In mid August, I
went to Cuandixia for the third time. It’s
one of my favourite places in Beijing: a small, Ming-dynasty village squatting
in a cleft between hills. The best part
about going there is spending the night in a rural courtyard house. In terms of design, they are like the
courtyard houses in Beijing, and much of northern China for that matter:
southward-facing, with one-storey buildings grouped around one or more
courtyards that all fall on a north-south axis.
But with
Cuandixia, you get to stay with local families, and you are surrounded by
countryside – in other words, in spite of the mere 2 hours that separates it
from Beijing, you may as well be in another world.
I don’t do very
much when I am there. And in fact, there
isn’t much to do, except wander along the paths, talk with Mr. Han (everyone in
the village is called “Han” it turns out) and browse the usual souvenirs (local
honey, postcards, fridge magnets). But it bears re-visiting somehow, as certain
places do, and each time I am glad to be there again.
There are other
kinds of revisits. Yesterday I came
across a cache of old diaries, including one from 2007-2008, which was the
period framing my second and third stay in China, including my first longer
stay in Beijing. Besides out-of-breath
accounts of the Summer Palace and the Temple of Heaven, there are also some (to
me) adorably dogged attempts at keeping a diary in Chinese. I can’t remember if at the time I thought I
was making a good stab at native-level expression, or if it was just yet
another attempt to connect with a language that had me utterly under its spell.

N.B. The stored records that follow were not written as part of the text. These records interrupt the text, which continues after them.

theorem BinaryRow.of_encoding {i : Instr} {op : Nat} {g : Guard} {d a b : Reg} {fm f : Word → Word → Word × Flags}
    (hd : Laws.Encoding.Statement i) (hf : ∀ x y, fm x y = f x y)
    (hx : ∀ s, exec i s = op2 g d a b fm s := by intro s; rfl)
    (hop : 0x40 ≤ op ∧ op < 0x56 := by decide) (hh : (Spec.binaryHead i).1 = op * 128 + 0x20 := by rfl)
    (hm : (Spec.binaryHead i).2 = none → 0x43 ≤ op := by simp [Spec.binaryHead]) (hg : i.guard? = some g := by rfl)
    (hw : i.operandsWf = true := by rfl)
    (he : encodeParts i = some (op, [d.num, a.num, b.num, (Spec.binaryHead i).2.getD 0]) := by rfl) :
    BinaryRow i op g d a b f :=
  ⟨hop, hh, hm, hd g op _ hg hw he, fun s => by rw [hx, show fm = f from funext₂ hf]⟩

/-- Every instruction of `Spec.binary` has its row: opcodes 0x040 to 0x055 in the order of the entries. -/
theorem binaryRow {i : Instr} {g : Guard} {d a b : Reg} {f : Word → Word → Word × Flags}
    (h : Spec.binary i = some (g, d, a, b, f)) : ∃ op, BinaryRow i op g d a b f := by
  cases i with
  | add g d a b sat =>
    cases h
    exact ⟨0x40, .of_encoding (Laws.Encoding.add g d a b sat) (fun x y =>
      saturating_eq_signedResult sat (add_eq_ofInt x y))⟩
  | sub g d a b sat =>
    cases h
    exact ⟨0x41, .of_encoding (Laws.Encoding.sub g d a b sat) (fun x y =>
      saturating_eq_signedResult sat (sub_eq_ofInt x y))⟩
  | mul g d a b sat =>
    cases h
    exact ⟨0x42, .of_encoding (Laws.Encoding.mul g d a b sat) (fun x y =>
      saturating_eq_signedResult sat (mul_eq_ofInt x y))⟩
  | mulh g d a b =>
    cases h
    exact ⟨0x43, .of_encoding (Laws.Encoding.mulh g d a b) (plain2_congr fun _ _ => wordOfInt_floorDiv _)⟩
  | mulhu g d a b =>
    cases h
    exact ⟨0x44, .of_encoding (Laws.Encoding.mulhu g d a b) (fun _ _ => rfl)⟩
  | div g d a b =>
    cases h
    exact ⟨0x45, .of_encoding (Laws.Encoding.div g d a b) (plain2_congr divS_eq)⟩
  | divu g d a b =>
    cases h
    exact ⟨0x46, .of_encoding (Laws.Encoding.divu g d a b) (plain2_congr divU_eq)⟩
  | rem g d a b =>
    cases h
    exact ⟨0x47, .of_encoding (Laws.Encoding.rem g d a b) (plain2_congr remS_eq)⟩
  | remu g d a b =>
    cases h
    exact ⟨0x48, .of_encoding (Laws.Encoding.remu g d a b) (plain2_congr remU_eq)⟩
  | and g d a b =>
    cases h
    exact ⟨0x49, .of_encoding (Laws.Encoding.and g d a b) (fun _ _ => rfl)⟩
  | or g d a b =>
    cases h
    exact ⟨0x4a, .of_encoding (Laws.Encoding.or g d a b) (fun _ _ => rfl)⟩
  | xor g d a b =>
    cases h
    exact ⟨0x4b, .of_encoding (Laws.Encoding.xor g d a b) (fun _ _ => rfl)⟩
  | andn g d a b =>
    cases h
    exact ⟨0x4c, .of_encoding (Laws.Encoding.andn g d a b) (fun _ _ => rfl)⟩
  | shl g d a b =>
    cases h
    exact ⟨0x4d, .of_encoding (Laws.Encoding.shl g d a b) (plain2_congr fun x _ => shiftLeft_eq_ofNat x _)⟩
  | shr g d a b =>
    cases h
    exact ⟨0x4e, .of_encoding (Laws.Encoding.shr g d a b) (plain2_congr fun x _ => ushiftRight_eq_ofNat x _)⟩
  | sar g d a b =>
    cases h
    exact ⟨0x4f, .of_encoding (Laws.Encoding.sar g d a b) (plain2_congr fun x _ => sshiftRight_eq_ofInt x _)⟩
  | rol g d a b =>
    cases h
    exact ⟨0x50, .of_encoding (Laws.Encoding.rol g d a b) (plain2_congr rotateLeft_shiftCount)⟩
  | ror g d a b =>
    cases h
    exact ⟨0x51, .of_encoding (Laws.Encoding.ror g d a b) (plain2_congr rotateRight_shiftCount)⟩
  | min g d a b =>
    cases h
    exact ⟨0x52, .of_encoding (Laws.Encoding.min g d a b) (plain2_congr fun x y => ite_lt_eq_ite_le x y _ _)⟩
  | max g d a b =>
    cases h
    exact ⟨0x53, .of_encoding (Laws.Encoding.max g d a b) (plain2_congr fun x y => ite_lt_eq_ite_le x y _ _)⟩
  | minu g d a b =>
    cases h
    exact ⟨0x54, .of_encoding (Laws.Encoding.minu g d a b) (plain2_congr fun x y => ite_lt_eq_ite_le x y _ _)⟩
  | maxu g d a b =>
    cases h
    exact ⟨0x55, .of_encoding (Laws.Encoding.maxu g d a b) (plain2_congr fun x y => ite_lt_eq_ite_le x y _ _)⟩
  | _ => cases h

Either way, they look funny now: laboriously
and loving transcribed characters spelling out passages that read like primary
school composition exercises with titles like “My Day in Beijing”, or “What I
did last summer.” Did I even notice how
little they resembled a genuine diary?
Finally, a picture
of a girl in a hutong, flaring up like a flame and making big shadows that I
can move in. I will leave you to work
out if the image is recent, or a revisit though.